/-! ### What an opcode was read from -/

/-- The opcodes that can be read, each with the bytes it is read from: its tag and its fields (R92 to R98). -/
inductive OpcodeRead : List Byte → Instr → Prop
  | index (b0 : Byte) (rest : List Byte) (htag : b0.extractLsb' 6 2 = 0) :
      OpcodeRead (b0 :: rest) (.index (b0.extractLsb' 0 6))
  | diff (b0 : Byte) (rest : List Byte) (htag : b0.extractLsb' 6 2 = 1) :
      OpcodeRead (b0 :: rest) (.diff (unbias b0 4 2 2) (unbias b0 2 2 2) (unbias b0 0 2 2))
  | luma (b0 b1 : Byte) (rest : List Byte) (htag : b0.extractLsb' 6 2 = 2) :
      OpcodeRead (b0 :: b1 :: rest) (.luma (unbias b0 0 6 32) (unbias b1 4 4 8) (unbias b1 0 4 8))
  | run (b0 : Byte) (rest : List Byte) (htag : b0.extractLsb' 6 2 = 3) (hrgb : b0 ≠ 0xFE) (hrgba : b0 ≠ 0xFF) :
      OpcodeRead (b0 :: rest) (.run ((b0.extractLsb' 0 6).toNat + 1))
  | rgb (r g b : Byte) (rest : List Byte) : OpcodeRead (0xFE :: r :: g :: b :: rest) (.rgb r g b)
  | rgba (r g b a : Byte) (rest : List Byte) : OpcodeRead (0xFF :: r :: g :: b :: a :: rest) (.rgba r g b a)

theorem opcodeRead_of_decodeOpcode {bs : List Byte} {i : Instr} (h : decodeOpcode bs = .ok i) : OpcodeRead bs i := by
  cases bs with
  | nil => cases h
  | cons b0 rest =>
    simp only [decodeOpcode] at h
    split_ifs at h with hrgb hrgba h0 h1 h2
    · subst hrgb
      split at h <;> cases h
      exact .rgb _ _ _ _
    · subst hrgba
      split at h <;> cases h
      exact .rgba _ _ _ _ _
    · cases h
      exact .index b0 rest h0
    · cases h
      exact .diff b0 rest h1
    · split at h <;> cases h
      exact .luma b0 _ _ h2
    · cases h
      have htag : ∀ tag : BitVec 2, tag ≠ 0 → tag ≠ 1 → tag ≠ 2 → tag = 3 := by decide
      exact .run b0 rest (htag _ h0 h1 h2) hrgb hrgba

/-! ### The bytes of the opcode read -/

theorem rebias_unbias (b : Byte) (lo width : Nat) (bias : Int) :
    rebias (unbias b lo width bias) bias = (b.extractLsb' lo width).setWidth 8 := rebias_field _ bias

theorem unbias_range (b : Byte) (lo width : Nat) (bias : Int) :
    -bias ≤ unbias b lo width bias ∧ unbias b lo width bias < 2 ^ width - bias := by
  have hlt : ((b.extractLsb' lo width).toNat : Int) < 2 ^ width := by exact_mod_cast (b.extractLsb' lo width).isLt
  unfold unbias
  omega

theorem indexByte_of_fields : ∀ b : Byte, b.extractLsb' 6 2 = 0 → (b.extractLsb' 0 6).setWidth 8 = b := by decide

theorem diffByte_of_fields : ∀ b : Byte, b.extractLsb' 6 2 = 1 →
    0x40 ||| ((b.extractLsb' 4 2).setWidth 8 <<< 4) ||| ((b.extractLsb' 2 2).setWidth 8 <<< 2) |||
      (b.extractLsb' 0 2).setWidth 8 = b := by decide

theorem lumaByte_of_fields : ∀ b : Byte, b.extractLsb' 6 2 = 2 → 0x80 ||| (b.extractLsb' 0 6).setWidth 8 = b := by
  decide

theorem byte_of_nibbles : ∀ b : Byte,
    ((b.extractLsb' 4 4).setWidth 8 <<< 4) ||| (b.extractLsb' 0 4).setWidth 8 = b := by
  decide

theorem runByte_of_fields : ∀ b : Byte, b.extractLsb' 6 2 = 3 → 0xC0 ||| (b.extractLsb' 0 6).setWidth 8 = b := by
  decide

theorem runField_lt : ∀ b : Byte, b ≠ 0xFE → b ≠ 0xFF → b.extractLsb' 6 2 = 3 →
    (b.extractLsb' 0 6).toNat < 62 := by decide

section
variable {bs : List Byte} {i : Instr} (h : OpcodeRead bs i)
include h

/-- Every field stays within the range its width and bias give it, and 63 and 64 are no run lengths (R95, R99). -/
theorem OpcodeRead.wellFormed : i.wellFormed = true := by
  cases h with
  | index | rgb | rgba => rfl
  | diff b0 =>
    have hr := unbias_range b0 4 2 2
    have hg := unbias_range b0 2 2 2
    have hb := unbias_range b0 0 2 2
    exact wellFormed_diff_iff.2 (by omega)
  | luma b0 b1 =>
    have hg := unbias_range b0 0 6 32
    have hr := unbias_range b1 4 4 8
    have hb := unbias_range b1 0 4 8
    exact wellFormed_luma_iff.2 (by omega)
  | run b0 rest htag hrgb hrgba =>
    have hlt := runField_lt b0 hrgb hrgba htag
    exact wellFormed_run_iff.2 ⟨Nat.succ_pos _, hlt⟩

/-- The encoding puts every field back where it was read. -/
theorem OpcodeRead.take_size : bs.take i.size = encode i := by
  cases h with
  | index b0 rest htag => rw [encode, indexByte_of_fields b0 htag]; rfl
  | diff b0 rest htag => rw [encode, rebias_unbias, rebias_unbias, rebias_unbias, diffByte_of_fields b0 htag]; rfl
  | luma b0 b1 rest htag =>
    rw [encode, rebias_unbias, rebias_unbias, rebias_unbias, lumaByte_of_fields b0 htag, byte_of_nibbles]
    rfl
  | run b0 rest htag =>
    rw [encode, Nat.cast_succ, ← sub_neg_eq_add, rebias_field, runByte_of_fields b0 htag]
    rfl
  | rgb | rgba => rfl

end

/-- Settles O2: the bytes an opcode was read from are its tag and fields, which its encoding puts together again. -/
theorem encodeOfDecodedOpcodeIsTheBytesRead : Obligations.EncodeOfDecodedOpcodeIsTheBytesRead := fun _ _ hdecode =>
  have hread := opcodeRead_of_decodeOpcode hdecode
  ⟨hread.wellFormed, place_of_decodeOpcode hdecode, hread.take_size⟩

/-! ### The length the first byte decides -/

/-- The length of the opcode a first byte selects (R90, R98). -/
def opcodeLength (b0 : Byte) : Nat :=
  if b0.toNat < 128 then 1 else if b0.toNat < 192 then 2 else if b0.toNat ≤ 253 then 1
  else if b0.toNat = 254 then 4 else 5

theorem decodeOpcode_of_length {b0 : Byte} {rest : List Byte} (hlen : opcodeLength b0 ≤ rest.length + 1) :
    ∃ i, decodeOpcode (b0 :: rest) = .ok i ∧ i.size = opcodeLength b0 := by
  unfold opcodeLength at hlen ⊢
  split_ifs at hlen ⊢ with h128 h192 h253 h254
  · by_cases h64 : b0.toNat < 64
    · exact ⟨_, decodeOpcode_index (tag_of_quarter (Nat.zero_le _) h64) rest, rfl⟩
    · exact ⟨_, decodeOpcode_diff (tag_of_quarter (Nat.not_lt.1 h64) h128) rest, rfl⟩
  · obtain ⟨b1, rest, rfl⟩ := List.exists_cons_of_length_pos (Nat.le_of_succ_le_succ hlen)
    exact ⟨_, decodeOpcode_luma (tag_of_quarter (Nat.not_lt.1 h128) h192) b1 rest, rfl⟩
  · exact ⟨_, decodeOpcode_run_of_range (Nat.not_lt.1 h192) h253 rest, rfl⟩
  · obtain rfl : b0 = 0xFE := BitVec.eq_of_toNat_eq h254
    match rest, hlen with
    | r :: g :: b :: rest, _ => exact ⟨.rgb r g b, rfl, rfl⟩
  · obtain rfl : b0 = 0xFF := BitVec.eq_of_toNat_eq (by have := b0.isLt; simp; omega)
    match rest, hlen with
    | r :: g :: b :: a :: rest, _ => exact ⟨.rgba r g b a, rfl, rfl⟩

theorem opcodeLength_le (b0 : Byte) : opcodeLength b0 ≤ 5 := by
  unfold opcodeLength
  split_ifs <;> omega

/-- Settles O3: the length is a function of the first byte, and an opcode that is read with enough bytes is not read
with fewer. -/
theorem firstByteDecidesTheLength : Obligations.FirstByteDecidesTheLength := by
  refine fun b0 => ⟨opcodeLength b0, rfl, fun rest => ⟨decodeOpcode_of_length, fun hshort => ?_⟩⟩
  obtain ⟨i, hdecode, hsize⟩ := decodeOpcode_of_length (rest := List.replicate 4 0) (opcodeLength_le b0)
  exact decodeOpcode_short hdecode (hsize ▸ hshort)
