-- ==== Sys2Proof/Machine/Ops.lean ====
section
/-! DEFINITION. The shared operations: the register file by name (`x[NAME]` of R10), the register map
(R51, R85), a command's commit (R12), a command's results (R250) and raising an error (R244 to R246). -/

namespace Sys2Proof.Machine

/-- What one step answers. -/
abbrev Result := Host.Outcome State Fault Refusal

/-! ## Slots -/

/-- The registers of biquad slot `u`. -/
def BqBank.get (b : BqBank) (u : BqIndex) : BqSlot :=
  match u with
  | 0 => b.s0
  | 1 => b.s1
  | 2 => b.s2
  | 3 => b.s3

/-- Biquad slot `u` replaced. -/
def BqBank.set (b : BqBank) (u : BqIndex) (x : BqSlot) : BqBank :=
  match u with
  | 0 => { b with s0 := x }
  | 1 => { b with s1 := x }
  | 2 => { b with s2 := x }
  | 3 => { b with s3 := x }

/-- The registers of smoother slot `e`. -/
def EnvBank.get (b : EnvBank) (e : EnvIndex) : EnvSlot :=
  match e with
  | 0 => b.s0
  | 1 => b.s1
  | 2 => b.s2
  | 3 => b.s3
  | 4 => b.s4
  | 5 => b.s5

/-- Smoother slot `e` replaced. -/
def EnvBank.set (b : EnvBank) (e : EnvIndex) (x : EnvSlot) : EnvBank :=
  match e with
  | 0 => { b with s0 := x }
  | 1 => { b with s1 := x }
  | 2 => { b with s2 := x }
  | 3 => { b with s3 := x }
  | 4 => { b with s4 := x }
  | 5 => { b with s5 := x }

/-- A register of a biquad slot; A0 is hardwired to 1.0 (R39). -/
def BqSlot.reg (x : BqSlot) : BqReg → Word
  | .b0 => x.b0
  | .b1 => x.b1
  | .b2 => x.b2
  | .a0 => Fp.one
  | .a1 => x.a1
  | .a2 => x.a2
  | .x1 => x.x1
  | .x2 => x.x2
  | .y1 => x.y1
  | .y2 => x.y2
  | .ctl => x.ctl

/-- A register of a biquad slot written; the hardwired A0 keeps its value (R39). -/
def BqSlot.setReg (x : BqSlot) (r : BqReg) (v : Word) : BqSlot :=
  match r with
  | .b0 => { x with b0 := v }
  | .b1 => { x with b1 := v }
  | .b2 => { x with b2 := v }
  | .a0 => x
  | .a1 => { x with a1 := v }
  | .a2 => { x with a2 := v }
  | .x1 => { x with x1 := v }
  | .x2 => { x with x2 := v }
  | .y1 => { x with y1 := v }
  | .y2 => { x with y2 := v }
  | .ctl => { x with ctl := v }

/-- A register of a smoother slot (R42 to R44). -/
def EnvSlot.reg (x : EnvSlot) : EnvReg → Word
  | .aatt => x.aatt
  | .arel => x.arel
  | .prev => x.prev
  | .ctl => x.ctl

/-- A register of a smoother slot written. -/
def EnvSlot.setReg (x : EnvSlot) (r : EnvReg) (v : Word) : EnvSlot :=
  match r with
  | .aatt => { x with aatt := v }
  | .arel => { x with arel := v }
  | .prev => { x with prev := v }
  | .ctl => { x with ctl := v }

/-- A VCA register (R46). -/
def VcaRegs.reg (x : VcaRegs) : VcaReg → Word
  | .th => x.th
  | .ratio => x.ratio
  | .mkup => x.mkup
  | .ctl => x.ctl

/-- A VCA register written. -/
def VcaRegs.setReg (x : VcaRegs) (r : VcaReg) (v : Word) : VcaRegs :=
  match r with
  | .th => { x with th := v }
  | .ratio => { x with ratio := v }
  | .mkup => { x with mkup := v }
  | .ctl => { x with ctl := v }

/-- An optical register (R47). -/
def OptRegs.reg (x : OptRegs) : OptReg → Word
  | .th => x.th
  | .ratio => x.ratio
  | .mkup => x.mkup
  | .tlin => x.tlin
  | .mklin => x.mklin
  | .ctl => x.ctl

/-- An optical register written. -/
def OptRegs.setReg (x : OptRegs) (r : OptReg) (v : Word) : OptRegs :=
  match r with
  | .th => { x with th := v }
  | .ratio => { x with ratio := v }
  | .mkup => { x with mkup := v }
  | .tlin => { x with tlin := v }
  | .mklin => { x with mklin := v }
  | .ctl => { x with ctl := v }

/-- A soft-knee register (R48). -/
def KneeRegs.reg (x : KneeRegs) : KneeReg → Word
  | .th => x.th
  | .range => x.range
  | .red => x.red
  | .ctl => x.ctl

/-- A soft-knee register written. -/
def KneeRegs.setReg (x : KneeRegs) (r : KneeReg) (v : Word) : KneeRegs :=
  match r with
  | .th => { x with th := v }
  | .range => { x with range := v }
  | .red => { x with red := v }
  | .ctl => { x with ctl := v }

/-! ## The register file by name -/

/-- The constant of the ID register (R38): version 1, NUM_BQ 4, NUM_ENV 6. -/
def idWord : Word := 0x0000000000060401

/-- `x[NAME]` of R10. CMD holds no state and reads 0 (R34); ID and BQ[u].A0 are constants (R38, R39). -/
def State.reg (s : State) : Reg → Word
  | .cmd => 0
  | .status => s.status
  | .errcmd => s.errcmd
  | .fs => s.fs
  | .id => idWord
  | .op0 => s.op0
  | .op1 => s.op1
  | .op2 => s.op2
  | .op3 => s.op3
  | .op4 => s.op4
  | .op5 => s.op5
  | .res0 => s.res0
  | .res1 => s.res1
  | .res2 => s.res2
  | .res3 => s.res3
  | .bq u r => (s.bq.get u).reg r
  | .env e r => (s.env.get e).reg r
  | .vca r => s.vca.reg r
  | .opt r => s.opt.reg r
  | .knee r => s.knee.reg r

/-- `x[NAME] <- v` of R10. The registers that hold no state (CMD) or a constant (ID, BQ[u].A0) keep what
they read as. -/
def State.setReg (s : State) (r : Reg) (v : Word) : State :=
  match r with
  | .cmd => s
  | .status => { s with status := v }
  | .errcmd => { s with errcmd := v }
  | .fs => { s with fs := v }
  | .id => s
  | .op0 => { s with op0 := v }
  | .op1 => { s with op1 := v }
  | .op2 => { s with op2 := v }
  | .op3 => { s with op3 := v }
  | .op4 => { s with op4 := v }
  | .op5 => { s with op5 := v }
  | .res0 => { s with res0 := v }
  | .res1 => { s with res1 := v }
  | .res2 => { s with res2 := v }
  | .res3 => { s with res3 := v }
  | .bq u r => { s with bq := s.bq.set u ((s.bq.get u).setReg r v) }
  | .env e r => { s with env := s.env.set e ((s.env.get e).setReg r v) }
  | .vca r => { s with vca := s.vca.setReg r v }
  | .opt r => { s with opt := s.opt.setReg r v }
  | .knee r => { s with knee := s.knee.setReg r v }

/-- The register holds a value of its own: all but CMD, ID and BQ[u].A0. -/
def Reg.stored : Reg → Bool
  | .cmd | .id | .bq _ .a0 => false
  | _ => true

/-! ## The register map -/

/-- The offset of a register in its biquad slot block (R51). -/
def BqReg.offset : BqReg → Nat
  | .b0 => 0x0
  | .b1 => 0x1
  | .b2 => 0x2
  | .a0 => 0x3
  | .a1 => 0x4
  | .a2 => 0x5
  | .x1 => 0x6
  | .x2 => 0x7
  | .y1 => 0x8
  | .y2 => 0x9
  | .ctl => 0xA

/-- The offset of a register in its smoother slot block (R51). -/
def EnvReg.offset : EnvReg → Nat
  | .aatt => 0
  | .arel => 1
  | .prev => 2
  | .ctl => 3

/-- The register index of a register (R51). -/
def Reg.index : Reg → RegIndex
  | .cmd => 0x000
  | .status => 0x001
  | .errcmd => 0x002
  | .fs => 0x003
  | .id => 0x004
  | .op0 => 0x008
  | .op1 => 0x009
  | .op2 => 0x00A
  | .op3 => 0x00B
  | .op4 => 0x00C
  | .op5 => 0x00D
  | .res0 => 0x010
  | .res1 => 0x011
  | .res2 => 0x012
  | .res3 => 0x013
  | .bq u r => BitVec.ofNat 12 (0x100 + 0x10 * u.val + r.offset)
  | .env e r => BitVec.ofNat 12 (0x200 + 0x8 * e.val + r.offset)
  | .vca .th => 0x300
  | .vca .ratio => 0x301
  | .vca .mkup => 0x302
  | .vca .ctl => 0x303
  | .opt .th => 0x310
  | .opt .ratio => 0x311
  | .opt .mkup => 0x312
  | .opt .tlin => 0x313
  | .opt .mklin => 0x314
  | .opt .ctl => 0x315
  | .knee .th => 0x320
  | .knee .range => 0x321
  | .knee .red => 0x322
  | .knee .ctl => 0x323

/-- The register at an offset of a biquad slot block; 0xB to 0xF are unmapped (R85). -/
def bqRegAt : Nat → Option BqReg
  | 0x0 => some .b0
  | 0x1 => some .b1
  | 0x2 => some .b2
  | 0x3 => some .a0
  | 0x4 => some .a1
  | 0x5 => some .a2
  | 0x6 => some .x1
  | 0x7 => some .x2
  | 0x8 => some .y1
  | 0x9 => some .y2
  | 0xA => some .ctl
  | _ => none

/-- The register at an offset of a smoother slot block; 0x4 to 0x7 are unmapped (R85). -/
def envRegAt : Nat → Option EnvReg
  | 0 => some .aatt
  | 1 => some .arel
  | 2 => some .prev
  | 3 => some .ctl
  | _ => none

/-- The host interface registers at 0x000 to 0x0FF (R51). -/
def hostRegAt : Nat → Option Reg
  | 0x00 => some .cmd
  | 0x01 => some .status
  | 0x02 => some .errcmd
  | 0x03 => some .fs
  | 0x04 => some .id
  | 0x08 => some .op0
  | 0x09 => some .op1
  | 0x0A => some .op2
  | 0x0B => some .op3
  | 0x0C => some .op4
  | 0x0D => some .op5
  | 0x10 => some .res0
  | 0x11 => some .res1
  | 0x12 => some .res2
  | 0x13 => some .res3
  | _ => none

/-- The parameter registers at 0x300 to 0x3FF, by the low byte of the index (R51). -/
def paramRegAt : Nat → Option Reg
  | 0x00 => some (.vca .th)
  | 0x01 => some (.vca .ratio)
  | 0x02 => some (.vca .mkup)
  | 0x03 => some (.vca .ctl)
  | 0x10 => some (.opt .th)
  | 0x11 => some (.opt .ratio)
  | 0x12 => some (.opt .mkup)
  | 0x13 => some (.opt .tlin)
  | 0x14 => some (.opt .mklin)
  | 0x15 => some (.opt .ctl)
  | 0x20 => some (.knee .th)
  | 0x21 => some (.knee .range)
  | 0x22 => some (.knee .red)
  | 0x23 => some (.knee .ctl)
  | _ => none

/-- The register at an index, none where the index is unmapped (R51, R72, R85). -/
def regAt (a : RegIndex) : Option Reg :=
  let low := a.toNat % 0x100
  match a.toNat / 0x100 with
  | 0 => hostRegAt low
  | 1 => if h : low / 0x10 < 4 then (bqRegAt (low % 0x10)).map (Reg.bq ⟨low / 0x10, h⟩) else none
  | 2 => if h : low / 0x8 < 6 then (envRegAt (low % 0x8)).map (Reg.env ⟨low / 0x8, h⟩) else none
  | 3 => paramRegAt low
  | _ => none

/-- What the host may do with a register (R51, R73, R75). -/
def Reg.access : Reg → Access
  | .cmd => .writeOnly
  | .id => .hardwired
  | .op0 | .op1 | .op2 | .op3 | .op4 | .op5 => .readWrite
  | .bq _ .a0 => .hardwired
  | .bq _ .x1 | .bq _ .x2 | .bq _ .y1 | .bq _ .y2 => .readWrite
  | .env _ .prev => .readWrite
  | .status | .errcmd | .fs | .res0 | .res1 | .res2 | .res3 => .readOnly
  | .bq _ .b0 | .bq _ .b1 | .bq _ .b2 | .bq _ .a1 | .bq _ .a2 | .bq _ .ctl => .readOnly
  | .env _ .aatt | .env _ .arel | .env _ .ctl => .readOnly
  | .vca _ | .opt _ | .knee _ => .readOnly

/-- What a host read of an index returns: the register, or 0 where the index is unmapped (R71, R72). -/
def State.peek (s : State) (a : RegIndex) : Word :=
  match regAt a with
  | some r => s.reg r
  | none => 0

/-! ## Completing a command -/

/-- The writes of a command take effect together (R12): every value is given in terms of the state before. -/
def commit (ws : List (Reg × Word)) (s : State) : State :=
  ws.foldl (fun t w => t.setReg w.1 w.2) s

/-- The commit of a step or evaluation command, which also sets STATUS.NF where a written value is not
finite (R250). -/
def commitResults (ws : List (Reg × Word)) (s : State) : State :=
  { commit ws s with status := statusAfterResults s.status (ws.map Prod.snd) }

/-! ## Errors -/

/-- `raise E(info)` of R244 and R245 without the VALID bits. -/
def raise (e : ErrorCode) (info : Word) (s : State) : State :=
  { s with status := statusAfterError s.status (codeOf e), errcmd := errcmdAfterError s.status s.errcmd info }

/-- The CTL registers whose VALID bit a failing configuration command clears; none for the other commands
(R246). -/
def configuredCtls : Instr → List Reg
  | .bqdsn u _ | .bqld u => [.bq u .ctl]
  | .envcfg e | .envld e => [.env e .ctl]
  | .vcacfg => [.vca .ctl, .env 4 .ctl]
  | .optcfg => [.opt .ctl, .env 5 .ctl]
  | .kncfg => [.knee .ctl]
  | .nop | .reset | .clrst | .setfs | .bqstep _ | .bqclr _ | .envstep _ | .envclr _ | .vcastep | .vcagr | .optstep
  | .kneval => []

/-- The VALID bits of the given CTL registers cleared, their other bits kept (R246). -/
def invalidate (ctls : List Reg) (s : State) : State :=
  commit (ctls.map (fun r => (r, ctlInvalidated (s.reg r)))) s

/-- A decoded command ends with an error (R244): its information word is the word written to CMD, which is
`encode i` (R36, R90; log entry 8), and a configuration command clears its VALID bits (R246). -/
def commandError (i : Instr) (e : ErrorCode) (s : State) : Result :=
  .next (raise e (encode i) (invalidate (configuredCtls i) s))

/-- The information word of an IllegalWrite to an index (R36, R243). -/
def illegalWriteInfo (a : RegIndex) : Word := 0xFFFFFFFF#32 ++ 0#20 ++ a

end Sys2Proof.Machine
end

**Exercise:** Tell how many lines in the material hold the word "EnvBank". Reply with the number only.

**Completed exercise:** 2